* _WHAT TO WORK ON_
Instruction for the entries that follow: retype exactly the lines from the line with "to R628) -/" to the line with "nothing (R624, R758).", both included, and omit all others.

Stored data entries
Start of Block

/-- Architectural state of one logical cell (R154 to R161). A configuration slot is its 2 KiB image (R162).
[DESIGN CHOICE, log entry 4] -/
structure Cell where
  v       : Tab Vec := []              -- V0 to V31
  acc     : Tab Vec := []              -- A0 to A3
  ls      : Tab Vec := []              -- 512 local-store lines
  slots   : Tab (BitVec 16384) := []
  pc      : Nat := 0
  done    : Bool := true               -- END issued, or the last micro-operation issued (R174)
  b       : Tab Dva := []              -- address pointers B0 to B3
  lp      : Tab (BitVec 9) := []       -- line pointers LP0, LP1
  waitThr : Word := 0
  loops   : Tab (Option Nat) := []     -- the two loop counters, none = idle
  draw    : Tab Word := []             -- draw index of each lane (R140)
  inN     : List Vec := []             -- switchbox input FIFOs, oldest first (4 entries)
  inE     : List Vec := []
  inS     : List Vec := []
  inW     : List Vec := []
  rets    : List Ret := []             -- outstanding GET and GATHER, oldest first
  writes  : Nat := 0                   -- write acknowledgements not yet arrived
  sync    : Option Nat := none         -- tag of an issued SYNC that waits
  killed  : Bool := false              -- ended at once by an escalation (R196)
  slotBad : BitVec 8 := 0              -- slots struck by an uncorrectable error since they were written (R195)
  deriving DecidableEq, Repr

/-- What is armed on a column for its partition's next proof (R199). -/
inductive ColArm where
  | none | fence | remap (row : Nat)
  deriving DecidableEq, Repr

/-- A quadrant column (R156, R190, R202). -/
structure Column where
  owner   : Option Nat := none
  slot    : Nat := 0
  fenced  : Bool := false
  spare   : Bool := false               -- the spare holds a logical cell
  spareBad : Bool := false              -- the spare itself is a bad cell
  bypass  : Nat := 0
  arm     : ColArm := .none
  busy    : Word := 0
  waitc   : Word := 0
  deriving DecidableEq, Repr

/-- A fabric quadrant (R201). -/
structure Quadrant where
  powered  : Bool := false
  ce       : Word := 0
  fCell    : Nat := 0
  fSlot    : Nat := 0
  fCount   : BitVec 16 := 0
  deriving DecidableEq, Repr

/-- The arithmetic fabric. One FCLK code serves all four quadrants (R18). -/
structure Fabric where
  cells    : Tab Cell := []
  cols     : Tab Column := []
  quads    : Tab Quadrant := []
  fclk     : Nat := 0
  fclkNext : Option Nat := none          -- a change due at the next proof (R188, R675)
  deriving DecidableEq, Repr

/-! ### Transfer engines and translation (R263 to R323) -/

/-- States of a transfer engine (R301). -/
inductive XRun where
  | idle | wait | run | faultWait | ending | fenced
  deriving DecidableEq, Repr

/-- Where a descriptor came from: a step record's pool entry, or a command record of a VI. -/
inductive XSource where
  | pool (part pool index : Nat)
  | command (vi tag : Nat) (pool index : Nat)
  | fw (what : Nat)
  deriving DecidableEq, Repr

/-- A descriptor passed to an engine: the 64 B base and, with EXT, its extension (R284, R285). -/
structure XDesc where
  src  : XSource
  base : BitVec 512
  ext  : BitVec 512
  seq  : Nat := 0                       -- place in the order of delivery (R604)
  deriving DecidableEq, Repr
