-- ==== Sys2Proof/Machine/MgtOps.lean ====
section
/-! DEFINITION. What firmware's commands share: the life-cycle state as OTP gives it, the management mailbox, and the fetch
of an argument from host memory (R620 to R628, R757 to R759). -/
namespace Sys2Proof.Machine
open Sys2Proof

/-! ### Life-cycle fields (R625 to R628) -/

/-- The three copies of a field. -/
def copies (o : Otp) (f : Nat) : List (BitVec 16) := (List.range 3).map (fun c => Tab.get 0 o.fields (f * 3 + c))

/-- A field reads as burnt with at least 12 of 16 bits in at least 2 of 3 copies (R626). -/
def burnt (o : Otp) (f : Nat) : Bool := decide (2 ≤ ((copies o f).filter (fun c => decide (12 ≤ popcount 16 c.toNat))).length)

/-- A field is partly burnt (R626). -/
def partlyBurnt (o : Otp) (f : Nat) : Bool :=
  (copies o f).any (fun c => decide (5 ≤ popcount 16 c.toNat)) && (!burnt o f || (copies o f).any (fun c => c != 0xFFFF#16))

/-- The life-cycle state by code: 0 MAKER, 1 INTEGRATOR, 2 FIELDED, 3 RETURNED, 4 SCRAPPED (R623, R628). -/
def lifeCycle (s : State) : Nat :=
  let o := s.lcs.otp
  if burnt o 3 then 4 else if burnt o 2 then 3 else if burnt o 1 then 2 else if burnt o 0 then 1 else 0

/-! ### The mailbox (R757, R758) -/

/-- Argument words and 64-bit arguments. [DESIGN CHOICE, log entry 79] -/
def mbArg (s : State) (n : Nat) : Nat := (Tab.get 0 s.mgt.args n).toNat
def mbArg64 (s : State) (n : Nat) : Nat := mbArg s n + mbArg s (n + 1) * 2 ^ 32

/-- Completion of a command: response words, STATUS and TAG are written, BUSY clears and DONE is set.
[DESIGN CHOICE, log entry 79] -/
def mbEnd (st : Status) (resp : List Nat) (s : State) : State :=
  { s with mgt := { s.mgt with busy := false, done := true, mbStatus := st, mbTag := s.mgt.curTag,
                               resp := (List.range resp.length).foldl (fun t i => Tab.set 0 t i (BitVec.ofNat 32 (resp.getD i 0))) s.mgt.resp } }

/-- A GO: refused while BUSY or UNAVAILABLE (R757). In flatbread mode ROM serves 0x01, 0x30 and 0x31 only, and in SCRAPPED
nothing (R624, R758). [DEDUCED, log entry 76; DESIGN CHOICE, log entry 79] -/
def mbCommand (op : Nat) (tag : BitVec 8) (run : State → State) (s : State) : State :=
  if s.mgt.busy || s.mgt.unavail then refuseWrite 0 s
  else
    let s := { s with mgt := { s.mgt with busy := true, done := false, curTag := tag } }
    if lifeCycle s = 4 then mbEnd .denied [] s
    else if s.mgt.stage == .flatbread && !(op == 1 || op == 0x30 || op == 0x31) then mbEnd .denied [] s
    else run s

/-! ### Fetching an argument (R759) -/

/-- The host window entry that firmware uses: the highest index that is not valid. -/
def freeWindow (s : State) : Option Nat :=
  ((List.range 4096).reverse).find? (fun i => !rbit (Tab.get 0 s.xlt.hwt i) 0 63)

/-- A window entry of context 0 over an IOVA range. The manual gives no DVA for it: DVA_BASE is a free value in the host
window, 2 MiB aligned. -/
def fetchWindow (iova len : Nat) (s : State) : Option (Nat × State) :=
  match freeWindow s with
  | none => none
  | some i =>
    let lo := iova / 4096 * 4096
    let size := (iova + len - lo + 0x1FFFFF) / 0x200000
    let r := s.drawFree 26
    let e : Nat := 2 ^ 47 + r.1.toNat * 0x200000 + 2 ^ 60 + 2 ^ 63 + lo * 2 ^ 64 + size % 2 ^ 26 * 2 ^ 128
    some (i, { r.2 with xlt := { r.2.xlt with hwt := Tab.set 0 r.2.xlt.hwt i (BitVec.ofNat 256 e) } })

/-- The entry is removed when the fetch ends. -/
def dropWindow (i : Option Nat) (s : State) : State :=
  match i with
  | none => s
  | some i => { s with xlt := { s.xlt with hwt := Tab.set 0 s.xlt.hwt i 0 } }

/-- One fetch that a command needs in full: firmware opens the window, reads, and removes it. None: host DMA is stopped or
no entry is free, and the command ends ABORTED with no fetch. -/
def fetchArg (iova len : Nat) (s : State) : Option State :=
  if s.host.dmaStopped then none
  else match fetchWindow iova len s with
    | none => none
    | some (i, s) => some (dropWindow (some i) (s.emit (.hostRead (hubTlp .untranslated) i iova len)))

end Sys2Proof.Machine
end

End of Block

* _RESULT OF THIS TASK_
/-! ### Life-cycle fields (R625 to R628) -/

/-- The three copies of a field. -/
def copies (o : Otp) (f : Nat) : List (BitVec 16) := (List.range 3).map (fun c => Tab.get 0 o.fields (f * 3 + c))

/-- A field reads as burnt with at least 12 of 16 bits in at least 2 of 3 copies (R626). -/
def burnt (o : Otp) (f : Nat) : Bool := decide (2 ≤ ((copies o f).filter (fun c => decide (12 ≤ popcount 16 c.toNat))).length)

/-- A field is partly burnt (R626). -/
def partlyBurnt (o : Otp) (f : Nat) : Bool :=
  (copies o f).any (fun c => decide (5 ≤ popcount 16 c.toNat)) && (!burnt o f || (copies o f).any (fun c => c != 0xFFFF#16))

/-- The life-cycle state by code: 0 MAKER, 1 INTEGRATOR, 2 FIELDED, 3 RETURNED, 4 SCRAPPED (R623, R628). -/
def lifeCycle (s : State) : Nat :=
  let o := s.lcs.otp
  if burnt o 3 then 4 else if burnt o 2 then 3 else if burnt o 1 then 2 else if burnt o 0 then 1 else 0

/-! ### The mailbox (R757, R758) -/

/-- Argument words and 64-bit arguments. [DESIGN CHOICE, log entry 79] -/
def mbArg (s : State) (n : Nat) : Nat := (Tab.get 0 s.mgt.args n).toNat
def mbArg64 (s : State) (n : Nat) : Nat := mbArg s n + mbArg s (n + 1) * 2 ^ 32

/-- Completion of a command: response words, STATUS and TAG are written, BUSY clears and DONE is set.
[DESIGN CHOICE, log entry 79] -/
def mbEnd (st : Status) (resp : List Nat) (s : State) : State :=
  { s with mgt := { s.mgt with busy := false, done := true, mbStatus := st, mbTag := s.mgt.curTag,
                               resp := (List.range resp.length).foldl (fun t i => Tab.set 0 t i (BitVec.ofNat 32 (resp.getD i 0))) s.mgt.resp } }

/-- A GO: refused while BUSY or UNAVAILABLE (R757). In flatbread mode ROM serves 0x01, 0x30 and 0x31 only, and in SCRAPPED
nothing (R624, R758). [DEDUCED, log entry 76; DESIGN CHOICE, log entry 79] -/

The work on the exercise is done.